From: "Darrick J. Wong" <djwong@kernel.org>
To: Wengang Wang <wen.gang.wang@oracle.com>
Cc: Dave Chinner <david@fromorbit.com>,
	"linux-xfs@vger.kernel.org" <linux-xfs@vger.kernel.org>
Subject: Re: [PATCH 0/9] xfs file non-exclusive online defragment
Date: Fri, 15 Dec 2023 09:30:19 -0800	[thread overview]
Message-ID: <20231215173019.GO361584@frogsfrogsfrogs> (raw)
In-Reply-To: <97269730-511F-438B-9840-59CAF7997FC2@oracle.com>

On Fri, Dec 15, 2023 at 05:07:36PM +0000, Wengang Wang wrote:
> 
> 
> > On Dec 14, 2023, at 7:15 PM, Dave Chinner <david@fromorbit.com> wrote:
> > 
> > On Thu, Dec 14, 2023 at 01:35:02PM -0800, Darrick J. Wong wrote:
> >> On Thu, Dec 14, 2023 at 09:05:21AM -0800, Wengang Wang wrote:
> >>> Background:
> >>> We have the existing xfs_fsr tool which do defragment for files. It has the
> >>> following features:
> >>> 1. Defragment is implemented by file copying.
> >>> 2. The copy (to a temporary file) is exclusive.

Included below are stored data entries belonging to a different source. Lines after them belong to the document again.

-- ==== Sys2Proof/Certificates/Slice0/Obligations.lean ====
section
/-! DEFINITION. The statements for the provers. `exec` runs on the pre-advanced state, so in a statement about `exec`
`s.pc` is the address of the instruction plus 2 and `s.pc - 2` is `pc0` (R73). A clause that rests on a decision of
the spec's own (92_eei_decisions.md) is named in the statement's docstring. -/

namespace Sys2Proof.Machine

/-! ### Vocabulary of the statements -/

/-- No general register. -/
def noRegs : Reg → Prop := fun _ => False
/-- No byte of memory. -/
def noBytes : Nat → Prop := fun _ => False
/-- One register. -/
def onlyReg (x : Reg) : Reg → Prop := fun r => r = x
/-- A register and VF. -/
def regAndFlag (x : Reg) : Reg → Prop := fun r => r = x ∨ r = VF

/-- The accesses `I + k` for k below `n` raise nothing: masked, none at all, or all below 4096 (R25, R103). -/
def DataInRange (s : State) (n : Nat) : Prop :=
  s.params.oorPolicy = .mask ∨ n = 0 ∨ s.I.toNat + n ≤ 4096

/-- `k` is the least offset below `n` whose address is out of range. -/
def LeastOffset (base n k : Nat) : Prop := k < n ∧ 4096 ≤ base + k ∧ ∀ j, j < k → base + j < 4096

/-- The state after a raise: the latch and the status, and nothing else (R77). -/
def raised (s : State) (c : Condition) : State := { s with halted := some c, status := .condition c }

/-- The conditions that the rule of an instruction names (R121). -/
def canRaise : Instr → Condition → Prop
  | .ret, .stackUnderflow _ => True
  | .call _, .stackOverflow _ => True
  | .drw _ _ _, .outOfRangeAccess .data _ _ => True
  | .ldBVx _, .outOfRangeAccess .data _ _ => True
  | .ldMemVx _, .outOfRangeAccess .data _ _ => True
  | .ldVxMem _, .outOfRangeAccess .data _ _ => True
  | .skp _, .outOfRangeAccess .keypad _ _ => True
  | .sknp _, .outOfRangeAccess .keypad _ _ => True
  | _, _ => False

/-- The general registers that an instruction writes (R32, R33). -/
def writesReg : Instr → Reg → Prop
  | .ldVxNn x _, r => r = x
  | .addVxNn x _, r => r = x
  | .ldVxVy x _, r => r = x
  | .or x _, r => r = x
  | .and x _, r => r = x
  | .xor x _, r => r = x
  | .addVxVy x _, r => r = x ∨ r = VF
  | .sub x _, r => r = x ∨ r = VF
  | .shr x _, r => r = x ∨ r = VF
  | .subn x _, r => r = x ∨ r = VF
  | .shl x _, r => r = x ∨ r = VF
  | .rnd x _, r => r = x
  | .drw _ _ _, r => r = VF
  | .ldVxDt x, r => r = x
  | .ldVxK x, r => r = x
  | .ldVxMem x, r => r ≤ x
  | _, _ => False

/-- The bytes of memory that an instruction stores to: the addresses that its own check gives (R46, R52). -/
def storesAt (s : State) : Instr → Nat → Prop
  | .ldBVx _, a => ∃ as, s.dataAddrs 3 = .ok as ∧ a ∈ as
  | .ldMemVx x, a => ∃ as, s.dataAddrs (x.val + 1) = .ok as ∧ a ∈ as
  | _, _ => False

/-- The other parts of the state that an instruction may change (R35 to R41): `pc` for the jumps, skips and FX0A, the
latch and the status for those of R121, and the model's own draw counter for CXNN. -/
def writesParts : Instr → List Part
  | .cls => [.fb]
  | .ret => [.pc, .stack, .halted, .status]
  | .jp _ => [.pc]
  | .call _ => [.pc, .stack, .halted, .status]
  | .seVxNn _ _ => [.pc]
  | .sneVxNn _ _ => [.pc]
  | .seVxVy _ _ _ => [.pc]
  | .sneVxVy _ _ _ => [.pc]
  | .ldI _ => [.I]
  | .jpV0 _ => [.pc]
  | .rnd _ _ => [.draws]
  | .drw _ _ _ => [.fb, .halted, .status]
  | .skp _ => [.pc, .halted, .status]
  | .sknp _ => [.pc, .halted, .status]
  | .ldVxK _ => [.pc]
  | .ldDtVx _ => [.DT]
  | .ldStVx _ => [.ST]
  | .addIVx _ => [.I]
  | .ldFVx _ => [.I]
  | .ldBVx _ => [.halted, .status]
  | .ldMemVx _ => [.halted, .status]
  | .ldVxMem _ => [.halted, .status]
  | _ => []

/-- Two states that differ at most in stale entries of the call stack, those at index SP and above (R36). -/
structure StaleEq (s t : State) : Prop where
  rest : t = { s with stack := t.stack }
  live : ∀ k : Fin 64, k.val < s.SP.val → t.stack[k.val] = s.stack[k.val]

/-- The sprite of a draw: one byte for each drawn row, at `I + r` (R111). -/
def spriteBytes (s : State) (rows : Nat) : List Byte :=
  (List.range rows).map fun r => s.readByte ((s.I.toNat + r) % 4096)

/-- Some bit of the sprite meets a cell that is on. -/
def Collides (d : Display) (x0 y0 : Nat) (bytes : List Byte) : Prop :=
  ∃ i j, i < 64 ∧ j < 32 ∧ spriteBit x0 y0 bytes i j = true ∧ Display.cell d i j = true

end Sys2Proof.Machine

open Sys2Proof Sys2Proof.Machine

/-! ### Encoding -/

/-- Decoding an encoded instruction gives it back, from its word and from its bytes (R61 to R66). -/
def Obligations.DecodeOfEncode : Prop :=
  (∀ i : Instr, decodeWord (encode i) = .ok i) ∧
    ∀ (i : Instr) (rest : List Byte), decodeBytes (encodeBytes i ++ rest) = .ok (i, rest)

/-- A word that decodes is the encoding of what it decodes to: no bit of it is dropped. For n of 5XYn and 9XYn, which
the spec's decision D11 ignores, and for Y of 8XY6 and 8XYE this holds because the model keeps the ignored fields as
operands, a choice of its own (log entry 11); the spec's assembler emits n = 0 (30_encoding.md section 6). -/
def Obligations.EncodeOfDecode : Prop :=
  ∀ (w : Word) (i : Instr), decodeWord w = .ok i → encode i = w

/-- The opcode map of 30_encoding.md section 4: 34 rows; a word decodes to an instruction of a row exactly when
`w & mask = match`; and no word matches two rows, which the spec derives. The masks of 5XYn and 9XYn are its decision
D11. -/
def Obligations.OpcodeMapSelectsInstruction : Prop :=
  opcodeTable.length = 34 ∧
    (∀ (w : Word) (r : OpcodeRow), r ∈ opcodeTable →
      (w &&& r.mask = r.pattern ↔ ∃ i, decodeWord w = .ok i ∧ i.row = r)) ∧
    (∀ (w : Word) (i : Instr), decodeWord w = .ok i → i.row ∈ opcodeTable) ∧
    ∀ (w : Word) (r q : OpcodeRow), r ∈ opcodeTable → q ∈ opcodeTable →
      w &&& r.mask = r.pattern → w &&& q.mask = q.pattern → r = q

/-- The unmapped words are exactly those of the table of 30_encoding.md section 5, each rejected under its own name. -/
def Obligations.UnmappedWordsExactly : Prop :=
  ∀ w : Word, (∀ e, decodeWord w = .error e → e = .unmapped w) ∧
    ((∃ e, decodeWord w = .error e) ↔
      (w.toNat / 4096 = 0x0 ∧ w ≠ 0x00E0 ∧ w ≠ 0x00EE) ∨
      (w.toNat / 4096 = 0x8 ∧ w.toNat % 16 ∈ [0x8, 0x9, 0xA, 0xB, 0xC, 0xD, 0xF]) ∨
      (w.toNat / 4096 = 0xE ∧ w.toNat % 256 ∉ [0x9E, 0xA1]) ∨
      (w.toNat / 4096 = 0xF ∧ w.toNat % 256 ∉ [0x07, 0x0A, 0x15, 0x18, 0x1E, 0x29, 0x33, 0x55, 0x65]))

/-- One word of each format, written out from the spec's tables and examples, decodes to its instruction. -/
def Obligations.SampleWordsDecode : Prop :=
  decodeWord 0x00EE = .ok .ret ∧ decodeWord 0x1228 = .ok (.jp 0x228) ∧
    decodeWord 0x3342 = .ok (.seVxNn 3 0x42) ∧ decodeWord 0x5127 = .ok (.seVxVy 1 2 7) ∧
    decodeWord 0x8014 = .ok (.addVxVy 0 1) ∧ decodeWord 0xD015 = .ok (.drw 0 1 5) ∧
    decodeWord 0xE29E = .ok (.skp 2) ∧ decodeWord 0xFA33 = .ok (.ldBVx 10) ∧
    decodeWord 0x8008 = .error (.unmapped 0x8008)

/-! ### The step -/

/-- A step runs the instruction at `pc`: not halted, and with both fetch addresses in range or masked, if the bytes at
`pc` and `pc + 1` decode to `i`, the step is the execute phase of `i` on the state with `pc` advanced by 2 and the
status `Ok` (40_step.md; the mod 2^16 is the spec's decision D9). -/
def Obligations.StepRunsDecodedInstruction : Prop :=
  ∀ (s : State) (i : Instr), s.halted = none →
    (s.params.oorPolicy = .mask ∨ s.pc.toNat + 1 < 4096) →
    decodeBytes [s.readByte (s.pc.toNat % 4096), s.readByte ((s.pc.toNat + 1) % 4096)] = .ok (i, []) →
    step s = exec i { s with pc := s.pc + 2, status := .ok }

The source file is locked
> >>>   during the copy (to a temporary file) and all IO requests are blocked
> >>>   before the copy is done.
> >>> 3. The copy could take long time for huge files with IO blocked.
> >>> 4. The copy requires as many free blocks as the source file has.
> >>>   If the source is huge, say it’s 1TiB,  it’s hard to require the file
> >>>   system to have another 1TiB free.
> >>> 
> >>> The use case in concern is that the XFS files are used as images files for
> >>> Virtual Machines.
> >>> 1. The image files are huge, they can reach hundreds of GiB and even to TiB.
> >>> 2. Backups are made via reflink copies, and CoW makes the files badly fragmented.
> >>> 3. fragmentation make reflink copies super slow.
> >>> 4. during the reflink copy, all IO requests to the file are blocked for super
> >>>   long time. That makes timeout in VM and the timeout lead to disaster.
> >>> 
> >>> This feature aims to:
> >>> 1. reduce the file fragmentation making future reflink (much) faster and
> >>> 2. at the same time,  defragmentation works in non-exclusive manner, it doesn’t
> >>>   block file IOs long.
> >>> 
> >>> Non-exclusive defragment
> >>> Here we are introducing the non-exclusive manner to defragment a file,
> >>> especially for huge files, without blocking IO to it long. Non-exclusive
> >>> defragmentation divides the whole file into small pieces. For each piece,
> >>> we lock the file, defragment the piece and unlock the file. Defragmenting
> >>> the small piece doesn’t take long. File IO requests can get served between
> >>> pieces before blocked long.  Also we put (user adjustable) idle time between
> >>> defragmenting two consecutive pieces to balance the defragmentation and file IOs.
> >>> So though the defragmentation could take longer than xfs_fsr,  it balances
> >>> defragmentation and file IOs.
> >> 
> >> I'm kinda surprised you don't just turn on alwayscow mode, use an
> >> iomap_funshare-like function to read in and dirty pagecache (which will
> >> hopefully create a new large cow fork mapping) and then flush it all
> >> back out with writeback.  Then you don't need all this state tracking,
> >> kthreads management, and copying file data through the buffer cache.
> >> Wouldn't that be a lot simpler?
> > 
> > Hmmm. I don't think it needs any kernel code to be written at all.
> > I think we can do atomic section-by-section, crash-safe active file
> > defrag from userspace like this:
> > 
> > scratch_fd = open(O_TMPFILE);
> > defrag_fd = open("file-to-be-dfragged");
> > 
> > while (offset < target_size) {
> > 
> > /*
> >  * share a range of the file to be defragged into
> >  * the scratch file.
> >  */
> > args.src_fd = defrag_fd;
> > args.src_offset = offset;
> > args.src_len = length;
> > args.dst_offset = offset;
> > ioctl(scratch_fd, FICLONERANGE, args);
> > 
> > /*
> >  * For the shared range to be unshared via a
> >  * copy-on-write operation in the file to be
> >  * defragged. This causes the file needing to be
> >  * defragged to have new extents allocated and the
> >  * data to be copied over and written out.
> >  */
> > fallocate(defrag_fd, FALLOC_FL_UNSHARE_RANGE, offset, length);
> > fdatasync(defrag_fd);
> > 
> > /*
> >  * Punch out the original extents we shared to the
> >  * scratch file so they are returned to free space.
> >  */
> > fallocate(scratch_fd, FALLOC_FL_PUNCH, offset, length);

You could even set args.dst_offset = 0 and ftruncate here.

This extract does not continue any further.